DIRECTIONS: In the entries below, find every line with "status" and copy it.

(Stored items from a collection)
- - - - - - -

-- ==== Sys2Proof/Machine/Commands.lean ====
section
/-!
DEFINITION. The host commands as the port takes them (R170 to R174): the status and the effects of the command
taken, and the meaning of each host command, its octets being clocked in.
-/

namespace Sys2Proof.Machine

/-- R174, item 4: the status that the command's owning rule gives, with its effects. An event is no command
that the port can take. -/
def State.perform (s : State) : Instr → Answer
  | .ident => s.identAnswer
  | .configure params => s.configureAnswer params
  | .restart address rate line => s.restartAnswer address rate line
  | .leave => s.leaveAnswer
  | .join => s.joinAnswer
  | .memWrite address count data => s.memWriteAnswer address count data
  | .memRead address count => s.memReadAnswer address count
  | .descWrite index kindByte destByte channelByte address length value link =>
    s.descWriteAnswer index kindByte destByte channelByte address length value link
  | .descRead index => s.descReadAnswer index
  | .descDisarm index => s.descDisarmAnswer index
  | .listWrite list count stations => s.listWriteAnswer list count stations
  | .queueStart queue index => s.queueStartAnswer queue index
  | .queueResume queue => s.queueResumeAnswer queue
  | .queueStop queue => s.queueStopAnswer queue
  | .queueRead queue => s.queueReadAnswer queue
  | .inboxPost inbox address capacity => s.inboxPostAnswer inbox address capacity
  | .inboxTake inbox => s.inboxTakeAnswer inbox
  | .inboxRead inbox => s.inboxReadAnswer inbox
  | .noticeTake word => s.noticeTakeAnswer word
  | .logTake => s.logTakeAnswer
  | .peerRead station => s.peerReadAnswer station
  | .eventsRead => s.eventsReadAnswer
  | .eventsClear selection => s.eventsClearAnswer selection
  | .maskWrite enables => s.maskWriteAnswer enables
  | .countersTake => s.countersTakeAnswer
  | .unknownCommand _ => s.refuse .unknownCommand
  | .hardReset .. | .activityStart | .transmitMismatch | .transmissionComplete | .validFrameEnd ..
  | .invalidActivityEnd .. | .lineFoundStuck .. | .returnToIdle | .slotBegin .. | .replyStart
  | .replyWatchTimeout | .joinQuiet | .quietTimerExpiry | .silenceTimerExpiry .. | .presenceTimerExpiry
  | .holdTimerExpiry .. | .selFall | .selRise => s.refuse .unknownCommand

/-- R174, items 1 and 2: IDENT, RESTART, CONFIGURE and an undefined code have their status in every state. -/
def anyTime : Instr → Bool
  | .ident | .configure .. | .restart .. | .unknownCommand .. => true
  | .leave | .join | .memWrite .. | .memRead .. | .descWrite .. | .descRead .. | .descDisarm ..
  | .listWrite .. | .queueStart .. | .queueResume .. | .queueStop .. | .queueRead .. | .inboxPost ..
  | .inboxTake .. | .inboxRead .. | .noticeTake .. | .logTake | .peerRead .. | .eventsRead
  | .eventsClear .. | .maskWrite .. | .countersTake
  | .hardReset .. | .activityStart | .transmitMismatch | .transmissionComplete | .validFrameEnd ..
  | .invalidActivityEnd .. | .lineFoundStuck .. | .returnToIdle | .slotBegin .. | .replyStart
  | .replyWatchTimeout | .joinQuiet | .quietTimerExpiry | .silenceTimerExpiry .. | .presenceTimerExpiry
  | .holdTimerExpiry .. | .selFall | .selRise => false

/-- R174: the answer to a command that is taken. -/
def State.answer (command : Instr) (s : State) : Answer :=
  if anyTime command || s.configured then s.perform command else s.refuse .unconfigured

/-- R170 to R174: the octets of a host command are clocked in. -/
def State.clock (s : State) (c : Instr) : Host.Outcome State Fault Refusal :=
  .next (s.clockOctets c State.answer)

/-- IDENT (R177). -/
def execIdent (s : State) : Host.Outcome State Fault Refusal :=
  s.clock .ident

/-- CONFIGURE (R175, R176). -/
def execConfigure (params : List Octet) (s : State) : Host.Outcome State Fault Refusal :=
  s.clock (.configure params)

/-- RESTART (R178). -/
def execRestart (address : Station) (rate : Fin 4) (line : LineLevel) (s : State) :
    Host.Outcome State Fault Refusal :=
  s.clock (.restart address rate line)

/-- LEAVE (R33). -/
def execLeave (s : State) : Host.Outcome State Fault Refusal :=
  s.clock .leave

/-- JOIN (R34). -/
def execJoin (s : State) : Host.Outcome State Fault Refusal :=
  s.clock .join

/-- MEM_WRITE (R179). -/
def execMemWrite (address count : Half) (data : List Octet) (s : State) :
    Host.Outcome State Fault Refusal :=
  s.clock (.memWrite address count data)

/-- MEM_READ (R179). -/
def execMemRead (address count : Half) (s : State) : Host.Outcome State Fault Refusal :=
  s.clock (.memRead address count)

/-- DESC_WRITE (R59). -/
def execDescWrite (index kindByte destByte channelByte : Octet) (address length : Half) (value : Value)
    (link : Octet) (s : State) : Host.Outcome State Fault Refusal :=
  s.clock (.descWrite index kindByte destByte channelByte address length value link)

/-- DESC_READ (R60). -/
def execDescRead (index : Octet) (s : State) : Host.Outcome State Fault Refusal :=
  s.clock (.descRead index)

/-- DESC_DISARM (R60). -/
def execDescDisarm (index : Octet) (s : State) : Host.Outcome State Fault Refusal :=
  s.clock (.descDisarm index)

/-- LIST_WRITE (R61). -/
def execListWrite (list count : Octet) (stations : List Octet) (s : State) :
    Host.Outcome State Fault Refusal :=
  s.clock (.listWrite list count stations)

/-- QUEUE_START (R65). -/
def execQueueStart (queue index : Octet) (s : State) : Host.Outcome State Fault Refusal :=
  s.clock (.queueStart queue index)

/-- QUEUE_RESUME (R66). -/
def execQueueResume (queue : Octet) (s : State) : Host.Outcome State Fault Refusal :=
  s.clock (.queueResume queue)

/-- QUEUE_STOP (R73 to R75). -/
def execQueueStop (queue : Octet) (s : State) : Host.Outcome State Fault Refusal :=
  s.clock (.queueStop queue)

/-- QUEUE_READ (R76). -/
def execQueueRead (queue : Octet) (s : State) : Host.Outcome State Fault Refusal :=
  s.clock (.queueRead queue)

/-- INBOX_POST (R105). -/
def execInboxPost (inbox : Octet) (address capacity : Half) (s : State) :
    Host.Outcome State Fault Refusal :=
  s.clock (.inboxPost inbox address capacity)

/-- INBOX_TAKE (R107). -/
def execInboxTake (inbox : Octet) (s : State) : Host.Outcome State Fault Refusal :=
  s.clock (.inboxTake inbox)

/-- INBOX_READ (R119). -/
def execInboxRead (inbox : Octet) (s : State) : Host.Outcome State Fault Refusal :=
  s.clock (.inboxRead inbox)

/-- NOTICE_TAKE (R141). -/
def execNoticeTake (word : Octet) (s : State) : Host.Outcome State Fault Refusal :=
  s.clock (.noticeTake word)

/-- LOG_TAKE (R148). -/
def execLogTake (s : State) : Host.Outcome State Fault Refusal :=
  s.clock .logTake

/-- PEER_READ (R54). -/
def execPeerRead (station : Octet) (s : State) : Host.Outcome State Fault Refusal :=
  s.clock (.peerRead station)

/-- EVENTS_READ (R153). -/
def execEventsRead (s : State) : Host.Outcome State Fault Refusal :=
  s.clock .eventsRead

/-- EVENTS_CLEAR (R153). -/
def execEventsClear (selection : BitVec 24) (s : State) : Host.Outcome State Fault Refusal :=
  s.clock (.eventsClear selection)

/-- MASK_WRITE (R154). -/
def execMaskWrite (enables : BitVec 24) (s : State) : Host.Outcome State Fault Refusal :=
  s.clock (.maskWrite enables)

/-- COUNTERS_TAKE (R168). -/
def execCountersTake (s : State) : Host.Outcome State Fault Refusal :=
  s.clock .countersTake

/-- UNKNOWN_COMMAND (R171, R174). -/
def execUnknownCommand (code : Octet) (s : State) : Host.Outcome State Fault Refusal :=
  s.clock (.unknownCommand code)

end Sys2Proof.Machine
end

- - - - - - -

SOLUTION:
DEFINITION. The host commands as the port takes them (R170 to R174): the status and the effects of the command
/-- R174, item 4: the status that the command's owning rule gives, with its effects. An event is no command
/-- R174, items 1 and 2: IDENT, RESTART, CONFIGURE and an undefined code have their status in every state. -/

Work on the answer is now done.